Nowadays, Hinson's Maxim was a distant memory from the Slow Times, back when people measured the pace of change in weeks and months instead of days, hours, and minutes, even.  Soon, this would be the Slow Times, and change would be measured in seconds, and microseconds.  Soon, a technological change asymptote would be reached, and tech change would be vertical compared to time, which meant that anyone would be able to do anything that made logical sense whether it was build a starship in my backyard, or create a virus to kill all of Humanity.  Logical sense was required, not neccessarily good sense.

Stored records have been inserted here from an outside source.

-- ==== Sys2Proof/Laws/KeepsStamp.lean ====
section
/-! SUPPORT. What the definitions of Machine/Stamp.lean keep: one lemma each. -/

namespace Sys2Proof.Machine

set_option maxRecDepth 10000

theorem State.setStamp_keeps {s0 : State} (s : State) (i : Nat) (x : StampSt) (h : Keeps s0 s) : Keeps s0 (State.setStamp s i x) := by
  unfold State.setStamp
  with_reducible apply Keeps.mk
  with_reducible assumption

theorem State.setUnit_keeps {s0 : State} (s : State) (u : Nat) (x : MeasSt) (h : Keeps s0 s) : Keeps s0 (State.setUnit s u x) := by
  unfold State.setUnit
  with_reducible apply Keeps.mk
  with_reducible assumption

theorem State.postMeas_keeps {s0 : State} (s : State) (u : Nat) (code : Nat) (value : Option Nat) (h : Keeps s0 s) : Keeps s0 (State.postMeas s u code value) := by
  unfold State.postMeas
  extract_lets +onlyGivenNames x1
  clear_value x1
  extract_lets +onlyGivenNames x2
  have h2 : Keeps s0 x2 := ?_
  · clear_value x2
    extract_lets +onlyGivenNames x3
    have h3 : Keeps s0 x3 := ?_
    · clear_value x3
      split
      · with_reducible assumption
      · extract_lets +onlyGivenNames x6
        have h6 : Keeps s0 x6 := ?_
        · clear_value x6
          extract_lets +onlyGivenNames x7
          have h7 : Keeps s0 x7 := ?_
          · clear_value x7
            apply State.setUnit_keeps
            with_reducible assumption
          · subst x7
            apply State.wr_keeps
            apply State.wr_keeps
            with_reducible assumption
        · subst x6
          split
          · apply State.setF_keeps
            with_reducible assumption
          · with_reducible assumption
    · subst x3
      apply State.fireD_keeps
      with_reducible assumption
  · subst x2
    apply State.wr_keeps
    with_reducible assumption

theorem State.idleUnit_keeps {s0 : State} (s : State) (u : Nat) (h : Keeps s0 s) : Keeps s0 (State.idleUnit s u) := by
  unfold State.idleUnit
  apply State.setUnit_keeps
  apply State.wr_keeps
  with_reducible assumption

theorem State.abortUnit_keeps {s0 : State} (s : State) (u : Nat) (h : Keeps s0 s) : Keeps s0 (State.abortUnit s u) := by
  unfold State.abortUnit
  split
  · apply State.idleUnit_keeps
    apply State.wr_keeps
    with_reducible assumption
  · with_reducible assumption

theorem State.stopUnit_keeps {s0 : State} (s : State) (u : Nat) (h : Keeps s0 s) : Keeps s0 (State.stopUnit s u) := by
  unfold State.stopUnit
  split
  · apply State.abortUnit_keeps
    with_reducible assumption
  · apply State.wr_keeps
    with_reducible assumption

theorem State.abortUnits_keeps {s0 : State} (s : State) (h : Keeps s0 s) : Keeps s0 (State.abortUnits s) := by
  unfold State.abortUnits
  refine Keeps.foldl ?_ fun x1 a1 h1 => ?_
  · with_reducible assumption
  · apply State.abortUnit_keeps
    with_reducible assumption

theorem State.cdTakes_keeps {s0 : State} (s : State) (i : Nat) (h : Keeps s0 s) : Keeps s0 (State.cdTakes s i) := by
  unfold State.cdTakes
  refine Keeps.foldl ?_ fun x1 a1 h1 => ?_
  · with_reducible assumption
  · split
    · apply State.abortUnit_keeps
      with_reducible assumption
    · with_reducible assumption

theorem State.unitsSee_keeps {s0 : State} (s : State) (src : Nat) (y : Option Nat) (h : Keeps s0 s) : Keeps s0 (State.unitsSee s src y) := by
  unfold State.unitsSee
  refine Keeps.foldl ?_ fun x1 a1 h1 => ?_
  · with_reducible assumption
  · split
    · with_reducible assumption
    · extract_lets +onlyGivenNames x5
      clear_value x5
      split
      · apply State.setUnit_keeps
        with_reducible assumption
      · split
        · apply State.setUnit_keeps
          with_reducible assumption
        · with_reducible assumption

theorem State.measGo_keeps {s0 : State} (s : State) (u : Nat) (h : Keeps s0 s) : Keeps s0 (State.measGo s u) := by
  unfold State.measGo
  extract_lets +onlyGivenNames x1
  clear_value x1
  extract_lets +onlyGivenNames x2
  clear_value x2
  extract_lets +onlyGivenNames x3
  clear_value x3
  extract_lets +onlyGivenNames x4
  clear_value x4
  extract_lets +onlyGivenNames x5
  clear_value x5
  split
  · apply State.wr_keeps
    with_reducible assumption
  · split
    · apply State.wr_keeps
      with_reducible assumption
    · apply State.setUnit_keeps
      apply State.wr_keeps
      apply State.wr_keeps
      with_reducible assumption

theorem execMeasurementGo_keeps {s0 : State} (t : Nat) (u : Nat) (s : State) (h : Keeps s0 s) : KeepsOut s0 (execMeasurementGo t u s) := by
  unfold execMeasurementGo
  extract_lets +onlyGivenNames x1
  have h1 : Keeps s0 x1 := ?_
  · clear_value x1
    split
    · apply KeepsOut.next
      apply State.hostCmd_keeps
      · with_reducible assumption
      · intro y6_0 y6_1
        apply State.measGo_keeps
        with_reducible assumption
    · apply KeepsOut.next
      with_reducible assumption
  · subst x1
    apply State.at_keeps
    with_reducible assumption

theorem execMeasurementStop_keeps {s0 : State} (t : Nat) (u : Nat) (s : State) (h : Keeps s0 s) : KeepsOut s0 (execMeasurementStop t u s) := by
  unfold execMeasurementStop
  extract_lets +onlyGivenNames x1
  have h1 : Keeps s0 x1 := ?_
  · clear_value x1
    split
    · apply KeepsOut.next
      apply State.hostCmd_keeps
      · with_reducible assumption
      · intro y6_0 y6_1
        apply State.stopUnit_keeps
        with_reducible assumption
    · apply KeepsOut.next
      with_reducible assumption
  · subst x1
    apply State.at_keeps
    with_reducible assumption

theorem State.rearm_keeps {s0 : State} (s : State) (u : Nat) (from' : Nat) (h : Keeps s0 s) : Keeps s0 (State.rearm s u from') := by
  unfold State.rearm
  extract_lets +onlyGivenNames x1
  clear_value x1
  split
  · extract_lets +onlyGivenNames x3
    clear_value x3
    split
    · apply State.setUnit_keeps
      with_reducible assumption
    · apply State.setUnit_keeps
      with_reducible assumption
  · apply State.idleUnit_keeps
    with_reducible assumption

theorem execIntervalResult_keeps {s0 : State} (t : Nat) (u : Nat) (s : State) (h : Keeps s0 s) : KeepsOut s0 (execIntervalResult t u s) := by
  unfold execIntervalResult
  extract_lets +onlyGivenNames x1
  have h1 : Keeps s0 x1 := ?_
  · clear_value x1
    extract_lets +onlyGivenNames x2
    clear_value x2
    split
    · split
      · apply KeepsOut.next
        apply State.rearm_keeps
        apply State.postMeas_keeps
        with_reducible assumption
      · apply KeepsOut.next
        with_reducible assumption
    · apply KeepsOut.next
      with_reducible assumption
  · subst x1
    apply State.at_keeps
    with_reducible assumption

theorem execIntervalTimeout_keeps {s0 : State} (t : Nat) (u : Nat) (s : State) (h : Keeps s0 s) : KeepsOut s0 (execIntervalTimeout t u s) := by
  unfold execIntervalTimeout
  extract_lets +onlyGivenNames x1
  have h1 : Keeps s0 x1 := ?_
  · clear_value x1
    extract_lets +onlyGivenNames x2
    clear_value x2
    split
    · split
      · apply KeepsOut.next
        apply State.rearm_keeps
        apply State.postMeas_keeps
        with_reducible assumption
      · apply KeepsOut.next
        with_reducible assumption
    · apply KeepsOut.next
      with_reducible assumption
  · subst x1
    apply State.at_keeps
    with_reducible assumption

theorem execFrequencyGateEnd_keeps {s0 : State} (t : Nat) (u : Nat) (s : State) (h : Keeps s0 s) : KeepsOut s0 (execFrequencyGateEnd t u s) := by
  unfold execFrequencyGateEnd
  extract_lets +onlyGivenNames x1
  have h1 : Keeps s0 x1 := ?_
  · clear_value x1
    extract_lets +onlyGivenNames x2
    clear_value x2
    split
    · extract_lets +onlyGivenNames x4
      have h4 : Keeps s0 x4 := ?_
      · clear_value x4
        apply KeepsOut.next
        apply State.idleUnit_keeps
        split
        · apply State.postMeas_keeps
          with_reducible assumption
        · apply State.postMeas_keeps
          with_reducible assumption
      · subst x4
        apply State.wr_keeps
        with_reducible assumption
    · apply KeepsOut.next
      with_reducible assumption
  · subst x1
    apply State.at_keeps
    with_reducible assumption

theorem State.deliver_keeps {s0 : State} (s : State) (i : Nat) (y : Nat) (h : Keeps s0 s) : Keeps s0 (State.deliver s i y) := by
  unfold State.deliver
  extract_lets +onlyGivenNames x1
  clear_value x1
  extract_lets +onlyGivenNames x2
  have h2 : Keeps s0 x2 := ?_
  · clear_value x2
    extract_lets +onlyGivenNames x3
    have h3 : Keeps s0 x3 := ?_
    · clear_value x3
      split
      · extract_lets +onlyGivenNames x5
        have h5 : Keeps s0 x5 := ?_
        · clear_value x5
          apply State.fireD_keeps
          apply State.wr_keeps
          with_reducible assumption
        · subst x5
          apply State.wr_keeps
          apply State.wr_keeps
          with_reducible assumption
      · with_reducible assumption
    · subst x3
      apply State.unitsSee_keeps
      with_reducible assumption
  · subst x2
    apply State.setStamp_keeps
    with_reducible assumption

theorem State.takeEdge_keeps {s0 : State} (s : State) (i : Nat) (y : Nat) (rising : Bool) (h : Keeps s0 s) : Keeps s0 (State.takeEdge s i y rising) := by
  unfold State.takeEdge
  extract_lets +onlyGivenNames x1
  clear_value x1
  extract_lets +onlyGivenNames x2
  clear_value x2
  split
  · split
    · apply State.incSat_keeps
      with_reducible assumption
    · split
      · with_reducible assumption
      · split
        · with_reducible assumption
        · extract_lets +onlyGivenNames x11
          have h11 : Keeps s0 x11 := ?_
          · clear_value x11
            split
            · apply State.deliver_keeps
              apply State.setStamp_keeps
              with_reducible assumption
            · extract_lets +onlyGivenNames x16
              have h16 : Keeps s0 x16 := ?_
              · clear_value x16
                apply State.unitsSee_keeps
                with_reducible assumption
              · subst x16
                split
                · apply State.setBit_keeps
                  apply State.incSat_keeps
                  with_reducible assumption
                · with_reducible assumption
          · subst x11
            apply State.setStamp_keeps
            with_reducible assumption
  · split
    · apply State.incSat_keeps
      with_reducible assumption
    · split
      · with_reducible assumption
      · split
        · with_reducible assumption
        · extract_lets +onlyGivenNames x33
          have h33 : Keeps s0 x33 := ?_
          · clear_value x33
            split
            · apply State.deliver_keeps
              apply State.setStamp_keeps
              with_reducible assumption
            · extract_lets +onlyGivenNames x38
              have h38 : Keeps s0 x38 := ?_
              · clear_value x38
                apply State.unitsSee_keeps
                with_reducible assumption
              · subst x38
                split
                · apply State.setBit_keeps
                  apply State.incSat_keeps
                  with_reducible assumption
                · with_reducible assumption
          · subst x33
            apply State.setStamp_keeps
            with_reducible assumption

theorem State.stampFollow_keeps {s0 : State} (s : State) (i : Nat) (mv : Int) (h : Keeps s0 s) : Keeps s0 (State.stampFollow s i mv) := by
  unfold State.stampFollow
  split
  · apply State.setStamp_keeps
    with_reducible assumption
  · with_reducible assumption

theorem execStampEdge_keeps {s0 : State} (t : Nat) (input : Nat) (mv : Int) (code : Nat) (s : State) (h : Keeps s0 s) : KeepsOut s0 (execStampEdge t input mv code s) := by
  unfold execStampEdge
  extract_lets +onlyGivenNames x1
  have h1 : Keeps s0 x1 := ?_
  · clear_value x1
    extract_lets +onlyGivenNames x2
    clear_value x2
    split
    · split
      · apply KeepsOut.next
        apply State.takeEdge_keeps
        with_reducible assumption
      · apply KeepsOut.next
        with_reducible assumption
    · extract_lets +onlyGivenNames x10
      have h10 : Keeps s0 x10 := ?_
      · clear_value x10
        extract_lets +onlyGivenNames x11
        clear_value x11
        split
        · apply KeepsOut.next
          apply State.takeEdge_keeps
          with_reducible assumption
        · apply KeepsOut.next
          with_reducible assumption
      · subst x10
        apply State.stampFollow_keeps
        with_reducible assumption
  · subst x1
    apply State.at_keeps
    with_reducible assumption

theorem State.stampRetune_keeps {s0 : State} (s : State) (i : Nat) (h : Keeps s0 s) : Keeps s0 (State.stampRetune s i) := by
  unfold State.stampRetune
  split
  · apply State.stampFollow_keeps
    with_reducible assumption
  · with_reducible assumption

theorem State.stampEnabled_keeps {s0 : State} (s : State) (i : Nat) (h : Keeps s0 s) : Keeps s0 (State.stampEnabled s i) := by
  unfold State.stampEnabled
  apply State.setStamp_keeps
  with_reducible assumption

theorem State.setLut_keeps {s0 : State} (s : State) (i : Nat) (l : List Nat) (h : Keeps s0 s) : Keeps s0 (State.setLut s i l) := by
  unfold State.setLut
  refine Keeps.foldl ?_ fun x1 a1 h1 => ?_
  · with_reducible assumption
  · apply State.calApply_keeps
    with_reducible assumption

theorem State.deriveStamps_keeps {s0 : State} (s : State) (h : Keeps s0 s) : Keeps s0 (State.deriveStamps s) := by
  unfold State.deriveStamps
  split
  · with_reducible assumption
  · refine Keeps.foldl ?_ fun x3 a3 h3 => ?_
    · with_reducible assumption
    · extract_lets +onlyGivenNames x5
      have h5 : Keeps s0 x5 := ?_
      · clear_value x5
        refine Keeps.foldl ?_ fun x6 a6 h6 => ?_
        · with_reducible assumption
        · apply State.both_keeps
          with_reducible assumption
      · subst x5
        apply State.stampRetune_keeps
        apply State.both_keeps
        apply State.both_keeps
        with_reducible assumption

end Sys2Proof.Machine
end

"Buy out Kay Morton's biz." Donald instructed his office from the fourth floor of the die house, from his office.  It was a space almost circular, and a good three thousand square feet with a greeting stall, a free weight station, and four lab stations including a desk command center at which he stood now. By standing near his desk, he gave his words greater weight in the voting inside the quantum computer built into the walls of the house.
"Again, sir? Past history, and models indicated Miss Morton will start another similar company within two hours."
"Likely." Donald replied to the housenet, and then explained to held educate it.  "Her biocomputers are dangerous.  Too easy for scriptkiddies to turn into the latest KillDaddy virus and wipe out another city."
"Indeed." The voice of Miss Grace Kay Morton slipped into the office. There was sweet and tart in the soft voice.
"How did you break through my security, K?" The question, plus the hand signs woke up most of Donald's housenet ready to beat back an electronic invader.
"I included talking to you as part of the price of the company you just bought.  Your housenet did not see that as a problem worthy to bring up to you.  Interesting.  I would have thought I was on a blacklist."
"No, blacklist. I'd be sure to say goodbye to you moments before your little viral computers provoked God to unleash Armageddon and destroy us all."
"How sweet." The tart was more obvious now.
"What do you want, Miss Morton?"
"Aren't we formal now.  Rumor has it that you would survive TEOTWAKI.  Goodness knows, during the five years we dated, you never changed one bit."
"Good genes." Said the dimension travelling immortal rather shortly.
"I want immortality, Donnie Me Boyo.  Problem is, I can't get the so-called smart money to pony up for it."
"So you blackmail us by starting companies you know are dangerous so that we will have to buy you out?"
"Blackmail is such an ugly word.  Besides, we could avoid this timesink, and you and a few of your friends could just invest in Morton Medicals Unaging, Ltd...."
"How much?" Donald grated out.
"Fifty."
"Million? Done. I'll...."
"Don't be silly, darling. Immortality doesn't come cheap.  Billion."
"That's going to be hard to sell to the others..."
Sigh.
"Donald Patrick Montgomery! That is your contribution.  The others will need to do likewise, and..."
hangup. Donald made a peremptory gesture, and the line was severed.  A jet of air, and a tiny butterfly with tissue paper for wings came up and soaked up the sweat on his brow before falling to the floor where the roombots would clean it up later once the Master was out of the way.
Donald took a sip of water to revive himself.Even three years later, she still gets under my skin, and into my head.